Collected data
-- ==== Sys2Proof/Machine/Dma.lean ====
section
/-! DEFINITION. The DMA engine: descriptor rings, the reading, filling and return of descriptors, probes, channels and
rounds, and the BUF family. Chapters 13, 14 and 16. -/

namespace Sys2Proof.Machine

/-! Descriptors (Tables DH-2 to DH-5). -/

/-- Swap group of a descriptor, in bytes. -/
def Desc.group (d : Desc) : Nat := [1, 2, 4, 4, 8].getD (bits d.control.toNat 2 0) 1

/-- The stream byte, counted from the first, that goes to buffer byte k (R488). -/
def Desc.source (d : Desc) (k : Nat) : Nat :=
  let m := bits d.control.toNat 2 0
  if m = 1 then k / 2 * 2 + (1 - k % 2)
  else if m = 2 then k / 4 * 4 + (3 - k % 4)
  else if m = 3 then k / 4 * 4 + (k % 4 + 2) % 4
  else if m = 4 then k / 8 * 8 + (7 - k % 8)
  else k

def Desc.verify (d : Desc) : Bool := d.control.getLsbD 6
def Desc.doc (d : Desc) : Bool := d.control.getLsbD 5
def Desc.item (d : Desc) : Bool := d.control.getLsbD 4
def Desc.irq (d : Desc) : Bool := d.control.getLsbD 3

/-- The descriptor that 32 bytes of host memory spell. -/
def descOf (bs : List Byte) : Desc :=
  { control := BitVec.ofNat 32 (fieldU bs 0 4), length := fieldU bs 4 4, dest := BitVec.ofNat 64 (fieldU bs 0x10 8),
    tag := BitVec.ofNat 32 (fieldU bs 0x1C 4) }

/-- Whether the checks of R482 find a descriptor good: CAUSE 2 DESC or 3 ALIGN otherwise. -/
def descCheck (bs : List Byte) (next : Nat) : Option Nat :=
  let d := descOf bs
  if d.length = 0 ∨ 16777215 < d.length ∨ 128 ≤ d.control.toNat ∨ 4 < bits d.control.toNat 2 0 ∨ fieldU bs 8 8 ≠ 0 ∨
      fieldU bs 0x18 4 ≠ 0 ∨ 2 ^ 64 < d.dest.toNat + d.length then some 2
  else if d.length % d.group ≠ 0 ∨ next % d.group ≠ 0 then some 3
  else none

/-- Host address of a ring's descriptor (R478). -/
def Ring.descAddr (g : Ring) (idx : BitVec 32) : BitVec 64 := g.base + BitVec.ofNat 64 (32 * (idx.toNat % g.size))

def Ring.posted (g : Ring) : Nat := (g.post - g.ret).toNat

/-! The service of a ring (R496, R497). -/

/-- Whether a ring makes no progress: its function cannot master the bus, KEEP, or no domain to serve it (Table DH-6,
R57). -/
def State.ringBlocked (s : State) (g : Ring) : Bool := !s.canWrite g.via
def State.dmaServes (s : State) : Bool := s.mode != .keep && s.mode != .dormant && s.clkOk 96

/-- Whether the engine may serve a ring now: enabled, not blocked, its cabinet not being reset. -/
def State.ringServed (s : State) (c n : Nat) : Bool :=
  let g := s.ring c n
  g.enabled && !g.closing && !s.ringBlocked g && s.dmaServes && (s.cab c).resetting.isNone

/-- Deliverable bytes not yet taken (R483). -/
def State.readyBytes (s : State) (c n : Nat) : Nat := (s.stream c n).written - (s.ring c n).next

/-- A ring is ready: a posted descriptor to read, bytes to take, or a return to make (R496). -/
def State.ringReady (s : State) (c n : Nat) : Bool :=
  let g := s.ring c n
  g.enabled && !g.closing && !s.ringBlocked g && (s.cab c).resetting.isNone &&
  (match g.opened with
    | none => decide (0 < g.posted)
    | some d => d.ending.isSome || !d.probes.isEmpty || decide (0 < s.readyBytes c n) ||
      (decide (g.timeout ≠ 0 ∧ 0 < d.taken) && decide (d.lastByte + g.timeout * 1000 ≤ s.now)))

/-- The rings that exist, by cabinet and stream. -/
def State.ringKeys (s : State) : List (Nat × Nat) := s.rings.map fun (k, _) => (k / 16, k % 16)

def State.channelsOf (s : State) (c : Nat) : Nat :=
  (s.rings.filter fun (k, g) => k / 16 == c && g.chan.isSome).length

/-- The ring that takes the next free channel: first a ring of a cabinet with a reserve and no channel, else the one that
has waited longest (R496). -/
def State.nextWaiter (s : State) : Option (Nat × Nat) :=
  let ws := s.ringKeys.filter fun (c, n) => s.ringReady c n && (s.ring c n).chan.isNone
  let ok := ws.filter fun (c, _) => decide (s.channelsOf c < 4) || !ws.any fun w => w.1 != c
  match ok.find? fun (c, _) => (s.entry c).dmaReserve != 0 && s.channelsOf c == 0 with
  | some w => some w
  | none => ok.foldl (fun best w => match best with
      | none => some w
      | some b => if ((s.ring w.1 w.2).waitSince.getD s.now) < ((s.ring b.1 b.2).waitSince.getD s.now) then some w
        else best) none

/-- Give free channels to waiting rings. -/
def State.grantChannels (fuel : Nat) (s : State) : State :=
  match fuel with
  | 0 => s
  | fuel + 1 =>
    match (List.range 32).find? fun ch => s.rings.all fun (_, g) => g.chan != some ch with
    | none => s
    | some ch =>
      match s.nextWaiter with
      | none => s
      | some (c, n) =>
        State.grantChannels fuel
          (s.updRingOf c n fun g => { g with chan := some ch, lastChan := ch, waitSince := none })

/-- Rings that ceased to be ready give their channel up; a channel that a cabinet holds beyond four goes while another
cabinet waits; rings that became ready wait; free channels are granted (R496). -/
def State.assignChannels (s : State) : State :=
  let s := forEach s.ringKeys (fun cn s =>
    let g := s.ring cn.1 cn.2
    if !s.ringReady cn.1 cn.2 then
      (if g.chan.isSome ∨ g.waitSince.isSome then
        s.updRingOf cn.1 cn.2 fun g => { g with chan := none, waitSince := none } else s)
    else if g.chan.isNone ∧ g.waitSince.isNone then s.updRingOf cn.1 cn.2 fun g => { g with waitSince := some s.now }
    else if g.chan.isSome ∧ 4 < s.channelsOf cn.1 ∧ s.ringKeys.any (fun w => w.1 ≠ cn.1 ∧ s.ringReady w.1 w.2 ∧
        (s.ring w.1 w.2).chan.isNone) then
      s.updRingOf cn.1 cn.2 fun g => { g with chan := none, waitSince := some s.now }
    else s) s
  State.grantChannels 32 s

/-! Rounds (R433). -/

/-- Cabinets with a transfer waiting. -/
def State.dmaCabs (s : State) : List Nat :=
  s.enabledCabs.filter fun c => (List.range 16).any fun n => s.ringReady c n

• _Exercise_:
Note each line of the entries that has "updRingOf" in it, and copy those lines.

• _Written response_:
          (s.updRingOf c n fun g => { g with chan := some ch, lastChan := ch, waitSince := none })
        s.updRingOf cn.1 cn.2 fun g => { g with chan := none, waitSince := none } else s)
    else if g.chan.isNone ∧ g.waitSince.isNone then s.updRingOf cn.1 cn.2 fun g => { g with waitSince := some s.now }
      s.updRingOf cn.1 cn.2 fun g => { g with chan := none, waitSince := some s.now }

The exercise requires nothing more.